WHAT IS EXPECTED:
Gather each line of the entries below that includes "pure".

═══ SUPPLIED INFORMATION ═══

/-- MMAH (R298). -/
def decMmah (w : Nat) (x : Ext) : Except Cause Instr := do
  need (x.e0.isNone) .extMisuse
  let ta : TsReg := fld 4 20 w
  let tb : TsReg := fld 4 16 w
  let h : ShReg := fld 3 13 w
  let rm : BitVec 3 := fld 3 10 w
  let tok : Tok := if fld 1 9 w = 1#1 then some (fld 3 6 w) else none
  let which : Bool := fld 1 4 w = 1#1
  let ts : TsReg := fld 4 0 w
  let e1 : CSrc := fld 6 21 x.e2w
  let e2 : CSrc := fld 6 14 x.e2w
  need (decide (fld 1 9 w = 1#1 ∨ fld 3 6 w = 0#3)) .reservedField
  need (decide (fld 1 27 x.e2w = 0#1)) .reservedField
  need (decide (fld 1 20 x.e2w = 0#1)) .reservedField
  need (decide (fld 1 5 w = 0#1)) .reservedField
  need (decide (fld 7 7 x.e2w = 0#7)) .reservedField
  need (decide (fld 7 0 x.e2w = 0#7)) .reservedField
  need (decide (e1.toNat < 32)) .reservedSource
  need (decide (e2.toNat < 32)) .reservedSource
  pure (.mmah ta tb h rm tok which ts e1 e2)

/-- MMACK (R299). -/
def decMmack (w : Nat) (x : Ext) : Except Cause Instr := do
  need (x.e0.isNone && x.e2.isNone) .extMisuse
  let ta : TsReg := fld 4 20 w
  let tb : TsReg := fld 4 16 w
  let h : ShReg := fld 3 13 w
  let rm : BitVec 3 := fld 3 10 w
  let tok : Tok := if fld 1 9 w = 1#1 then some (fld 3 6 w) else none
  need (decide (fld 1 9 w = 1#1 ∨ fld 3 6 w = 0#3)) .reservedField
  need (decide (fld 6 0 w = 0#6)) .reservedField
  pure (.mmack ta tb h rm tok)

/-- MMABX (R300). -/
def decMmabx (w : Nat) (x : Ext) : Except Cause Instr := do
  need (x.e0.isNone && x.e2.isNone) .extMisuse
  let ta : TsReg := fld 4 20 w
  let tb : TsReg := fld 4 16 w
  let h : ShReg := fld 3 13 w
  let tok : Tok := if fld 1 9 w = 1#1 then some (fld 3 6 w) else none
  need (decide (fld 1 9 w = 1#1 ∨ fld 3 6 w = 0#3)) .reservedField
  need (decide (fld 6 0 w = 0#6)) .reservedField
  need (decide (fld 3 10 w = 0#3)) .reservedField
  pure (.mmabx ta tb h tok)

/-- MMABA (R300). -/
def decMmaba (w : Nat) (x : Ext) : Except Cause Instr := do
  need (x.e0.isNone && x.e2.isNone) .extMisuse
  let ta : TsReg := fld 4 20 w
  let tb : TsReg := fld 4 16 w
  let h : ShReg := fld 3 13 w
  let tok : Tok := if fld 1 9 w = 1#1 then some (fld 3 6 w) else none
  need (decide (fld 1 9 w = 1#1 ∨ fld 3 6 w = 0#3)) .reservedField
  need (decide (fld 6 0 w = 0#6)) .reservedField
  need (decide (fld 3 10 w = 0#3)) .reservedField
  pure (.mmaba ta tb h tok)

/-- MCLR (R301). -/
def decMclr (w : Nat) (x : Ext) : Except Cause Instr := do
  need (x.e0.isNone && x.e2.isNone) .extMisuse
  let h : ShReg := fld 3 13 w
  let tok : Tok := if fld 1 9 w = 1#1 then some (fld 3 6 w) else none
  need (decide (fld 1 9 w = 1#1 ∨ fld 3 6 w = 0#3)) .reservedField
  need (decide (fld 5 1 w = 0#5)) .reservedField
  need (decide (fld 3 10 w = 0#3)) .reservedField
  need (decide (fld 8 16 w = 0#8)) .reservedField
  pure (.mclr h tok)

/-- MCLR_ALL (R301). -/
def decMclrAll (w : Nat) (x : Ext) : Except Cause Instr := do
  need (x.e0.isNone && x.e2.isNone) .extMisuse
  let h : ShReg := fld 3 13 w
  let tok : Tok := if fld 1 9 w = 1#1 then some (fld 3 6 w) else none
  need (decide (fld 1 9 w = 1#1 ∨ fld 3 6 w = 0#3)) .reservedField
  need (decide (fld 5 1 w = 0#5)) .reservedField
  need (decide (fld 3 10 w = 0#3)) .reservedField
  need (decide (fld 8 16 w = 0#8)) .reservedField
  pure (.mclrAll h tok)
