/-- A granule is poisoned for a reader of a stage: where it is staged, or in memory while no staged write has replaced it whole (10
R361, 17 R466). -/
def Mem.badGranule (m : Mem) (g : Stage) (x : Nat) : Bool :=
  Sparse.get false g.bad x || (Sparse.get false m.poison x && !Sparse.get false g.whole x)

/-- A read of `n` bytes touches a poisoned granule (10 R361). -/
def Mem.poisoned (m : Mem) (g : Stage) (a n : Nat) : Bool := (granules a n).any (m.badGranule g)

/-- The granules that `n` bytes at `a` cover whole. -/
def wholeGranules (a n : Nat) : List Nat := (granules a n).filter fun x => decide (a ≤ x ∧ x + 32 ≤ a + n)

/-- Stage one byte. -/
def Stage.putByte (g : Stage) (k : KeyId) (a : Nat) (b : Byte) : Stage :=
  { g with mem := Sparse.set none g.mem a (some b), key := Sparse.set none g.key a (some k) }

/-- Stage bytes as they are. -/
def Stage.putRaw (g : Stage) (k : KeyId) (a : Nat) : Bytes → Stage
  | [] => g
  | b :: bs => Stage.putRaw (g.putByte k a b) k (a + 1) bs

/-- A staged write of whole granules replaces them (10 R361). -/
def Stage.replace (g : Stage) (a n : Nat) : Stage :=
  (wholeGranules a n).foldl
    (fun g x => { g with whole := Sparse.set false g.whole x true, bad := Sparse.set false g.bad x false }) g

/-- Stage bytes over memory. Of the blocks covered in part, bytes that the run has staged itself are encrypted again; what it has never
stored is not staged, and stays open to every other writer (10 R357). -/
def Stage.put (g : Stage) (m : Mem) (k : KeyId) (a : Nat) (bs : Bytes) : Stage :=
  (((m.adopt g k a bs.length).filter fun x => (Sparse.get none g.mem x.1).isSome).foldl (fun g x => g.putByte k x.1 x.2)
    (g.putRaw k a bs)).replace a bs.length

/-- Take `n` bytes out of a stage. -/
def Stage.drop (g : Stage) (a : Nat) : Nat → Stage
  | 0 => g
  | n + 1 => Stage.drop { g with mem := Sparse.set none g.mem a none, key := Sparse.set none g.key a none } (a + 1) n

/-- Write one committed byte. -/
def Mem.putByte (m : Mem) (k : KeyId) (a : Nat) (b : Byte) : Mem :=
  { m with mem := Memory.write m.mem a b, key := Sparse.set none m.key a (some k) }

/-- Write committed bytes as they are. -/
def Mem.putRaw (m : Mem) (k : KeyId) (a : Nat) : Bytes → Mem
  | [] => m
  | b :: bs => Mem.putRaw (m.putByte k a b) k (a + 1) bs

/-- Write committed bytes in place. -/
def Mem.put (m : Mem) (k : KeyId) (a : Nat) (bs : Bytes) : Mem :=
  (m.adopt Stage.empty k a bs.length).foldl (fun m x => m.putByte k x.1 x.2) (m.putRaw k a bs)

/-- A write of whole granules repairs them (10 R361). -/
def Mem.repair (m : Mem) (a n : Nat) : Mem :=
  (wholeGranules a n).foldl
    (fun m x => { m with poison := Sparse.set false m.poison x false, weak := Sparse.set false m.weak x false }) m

═══

RESULT OF THE TASK:
  pure (.mmah ta tb h rm tok which ts e1 e2)
  pure (.mmack ta tb h rm tok)
  pure (.mmabx ta tb h tok)
  pure (.mmaba ta tb h tok)
  pure (.mclr h tok)
  pure (.mclrAll h tok)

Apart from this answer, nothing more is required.